Matter of Aaron OO. v Amber PP. |
2022 NY Slip Op 06847 [211 AD3d 1144] |
December 1, 2022 |
Appellate Division, Third Department |
Published by New York State Law Reporting Bureau pursuant to Judiciary Law § 431. |
In the Matter of Aaron OO.,
Appellant, v Amber PP., Respondent. (And Two Other Related Proceedings.) |
Todd G. Monahan, Schenectady, for appellant.
Timothy S. Brennan, Schenectady, for respondent.
Veronica Reed, Schenectady, attorney for the children.
Aarons, J. Appeals from two orders of the Family Court of Schenectady County (Mark W. Blanchfield, J.), entered February 18, 2021, which, among other things, partially dismissed petitioner's applications, in two proceedings pursuant to Family Ct Act article 6, for visitation with the parties' children.
Petitioner (hereinafter the father) and respondent (hereinafter the mother) are the parents of three children (born in 2006, 2009 and 2013). Following his conviction of various crimes, the father was incarcerated, and his earliest release date is 2053. After the father was transferred to a maximum-security correctional facility, the mother stopped taking the children to visit him. In 2016, the father commenced a proceeding seeking in-person visitation with the children. A hearing ensued, after which Family Court (Powers, J.) dismissed the petition in a 2017 order. This Court, however, reversed the 2017 order and remitted the matter for a new hearing, as well as for the assignment of new counsel for the father (170 AD3d 1436 [3d Dept 2019]). During the pendency of that appeal, the father, in 2019, commenced another proceeding for visitation with the children. Following a combined hearing on both the 2016 and 2019 petitions and a Lincoln hearing, Family Court (Blanchfield, J.), among other things, granted the father in-person visits with the children twice a year, directed that the father bear the costs for such visitation and permitted liberal contact via telephone, letters or electronic means between the father and the children. The father appeals. We affirm.
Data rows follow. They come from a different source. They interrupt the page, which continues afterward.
-- ==== Sys2Proof/Word.lean ====
section
/-! DEFINITION. The widths of SIA-CODEC (00_scope.md R6): buffer bytes, 16-bit lengths and checksums, 32-bit bus
registers. -/

namespace Sys2Proof

/-- A buffer byte, and a character of the payload (00_scope.md R6, R9). -/
abbrev Byte := BitVec 8

/-- A checksum, a length or an offset (00_scope.md R6). -/
abbrev Half := BitVec 16

/-- A host-bus register (00_scope.md R6). -/
abbrev Word := BitVec 32

end Sys2Proof
end

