-- ==== Sys2Proof/Machine/Core.lean ====
section
/-! DEFINITION. The machine as the host runs it. -/

def Sys2Proof.core : Host.Core := { State := Sys2Proof.Machine.State, Fault := Sys2Proof.Machine.Fault, Refusal := Sys2Proof.Machine.Refusal, step := Sys2Proof.Machine.step, reset := Sys2Proof.Machine.State.reset }
end

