-- ==== Sys2Proof/Tests/Slice0.lean ====
section
/-! SUPPORT. The model's own tests: decoding words written out from the opcode map, one or two steps of each command
with the values of 95_test_vectors.md, and for every obligation with hypotheses a state that meets them. -/

namespace Sys2Proof.Tests

open Sys2Proof Sys2Proof.Machine

/-! ### Helpers -/

/-- ASCII bytes. -/
def chars (cs : List Char) : List Byte := cs.map fun c => BitVec.ofNat 8 c.toNat

/-- The written bytes of a buffer that holds `bs` from index `i` on. -/
def cells : Nat → List Byte → Memory
  | _, [] => []
  | i, b :: bs => (i, b) :: cells (i + 1) bs

/-- After reset, with a chunk in RXBUF and its length in RX_LEN. -/
def rxState (bs : List Byte) : State :=
  { State.reset with rxbuf := cells 0 bs, rxLen := BitVec.ofNat 16 bs.length }

/-- After reset, with a payload at `TX[5..)` and its length in TX_PLEN. -/
def txState (bs : List Byte) : State :=
  { State.reset with txbuf := cells 5 bs, txPlen := BitVec.ofNat 16 bs.length }

def busyState (op : Byte) (ins : List Input) : State :=
  { State.reset with eng := .busy op, lastOp := op, inputs := ins }

def hostState (ins : List Input) : State := { State.reset with inputs := ins }

def nextOf : Outcome → Option State
  | .next s => some s
  | _ => none

def faultOf : Outcome → Option Fault
  | .fault f => some f
  | _ => none

/-- The state after a command that completes, else the state itself. -/
def after (i : Instr) (s : State) : State := (nextOf (exec i s)).getD s

/-- `123456789` (95_test_vectors.md S1). -/
def digits : List Byte := chars ['1', '2', '3', '4', '5', '6', '7', '8', '9']

/-- The shortest frame (95_test_vectors.md 2.3). -/
def emptyFrame : List Byte := [0x0A#8, 0x00#8, 0x00#8, 0x30#8, 0x30#8, 0x30#8, 0x30#8, 0x0D#8]

/-- The well-formed frame of `ABCDEFG` (95_test_vectors.md S3). -/
def letterFrame : List Byte :=
  [0x0A#8, 0x9E#8, 0x6C#8, 0x30#8, 0x30#8, 0x30#8, 0x37#8] ++ chars ['A', 'B', 'C', 'D', 'E', 'F', 'G'] ++ [0x0D#8]

/-- `"A"0001R1aL1F#acct_1[m][e]` (95_test_vectors.md 2.5). -/
def fullPayload : List Byte :=
  chars ['"', 'A', '"', '0', '0', '0', '1', 'R', '1', 'a', 'L', '1', 'F', '#', 'a', 'c', 'c', 't', '_', '1',
    '[', 'm', ']', '[', 'e', ']']

/-- A frame that carries `fullPayload`; its length field says 26, its checksum field is wrong. -/
def fullFrame : List Byte :=
  [0x0A#8, 0x12#8, 0x34#8, 0x30#8, 0x30#8, 0x31#8, 0x41#8] ++ fullPayload ++ [0x0D#8]

/-- A decoded chunk whose payload the grammar matches. -/
def decodedFull : State := after .decode (rxState fullFrame)

def parsedFull : State := after .parse decodedFull

/-- A decoded chunk whose payload, `ABCDEFG`, the grammar does not match. -/
def decodedLetters : State := after .decode (rxState letterFrame)

def parsedLetters : State := after .parse decodedLetters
The father asserts that Family Court erred in giving him only two in-person visits per year and directing that he bear the costs for such visitation. The record reflects that the youngest child was born a few months before the father was taken into custody and that she had two visits with him when she was less than one year old. According to the mother, the father "was not very present with her." The older and middle children, both of whom were aware of the reasons for the father's incarceration, regularly speak with the father on the phone and they write letters to him. The mother testified that the middle child became depressed and withdrawn and sometimes acted violently after talking with the father. The court considered that the mother worked three separate jobs, that she relied mostly on public transportation and that she took care of four children in her household.[FN*] The court also noted the mother's financial circumstances, in addition to the fact that the father's sister offered to be a resource to transport the children for visitation.
"The propriety of visitation is a matter committed to the sound discretion of Family Court, guided by the best interests of the child[ren]" (Matter of Joseph F. v Stephanie G., 180 AD3d 1190, 1191 [3d Dept 2020] [citations omitted]). In view of the record evidence, the court's determination granting the father two in-person visits with the children (see Matter [*2]of Benjamin OO. v Latasha OO., 170 AD3d 1394, 1396-1397 [3d Dept 2019], lv denied 33 NY3d 909 [2019]; Matter of Miller v Fedorka, 88 AD3d 1185, 1186 [3d Dept 2011]; Matter of Moore v Schill, 44 AD3d 1123, 1123 [3d Dept 2007]; Matter of Davis v Davis, 232 AD2d 773, 773-774 [3d Dept 1996]), as well as the directive providing that the father bear the costs of the in-person visitation (see Matter of Samuels v Samuels, 144 AD3d 1415, 1417 [3d Dept 2016]; Matter of Culver v Culver, 82 AD3d 1296, 1300 [3d Dept 2011], appeal dismissed 16 NY3d 884 [2011], lv denied 17 NY3d 710 [2011]), will not be disturbed. Furthermore, although not determinative, the position of the attorney for the children is consistent with Family Court's determination (see Matter of Robert AA. v Colleen BB., 101 AD3d 1396, 1399 n 2 [3d Dept 2012], lv denied 20 NY3d 860 [2013]).
Finally, Family Court did not abuse its discretion in denying the father's request for another new assigned counsel. "[T]here is no right to have assigned counsel of one's choice" (Matter of Ashley D., 268 AD2d 803, 805 [3d Dept 2000], lv denied 94 NY2d 763 [2000]), and defendant's general dissatisfaction with the assigned counsel's representation of him does not amount to good cause to warrant new assigned counsel (see Matter of Lillian SS. [Brian SS.], 146 AD3d 1088, 1093 [3d Dept 2017], lvs denied 29 NY3d 919, 992 [2017]). The father's remaining assertions have been considered and are without merit.
Lynch, J.P., Reynolds Fitzgerald, Fisher and McShan, JJ., concur. Ordered that the orders are affirmed, without costs.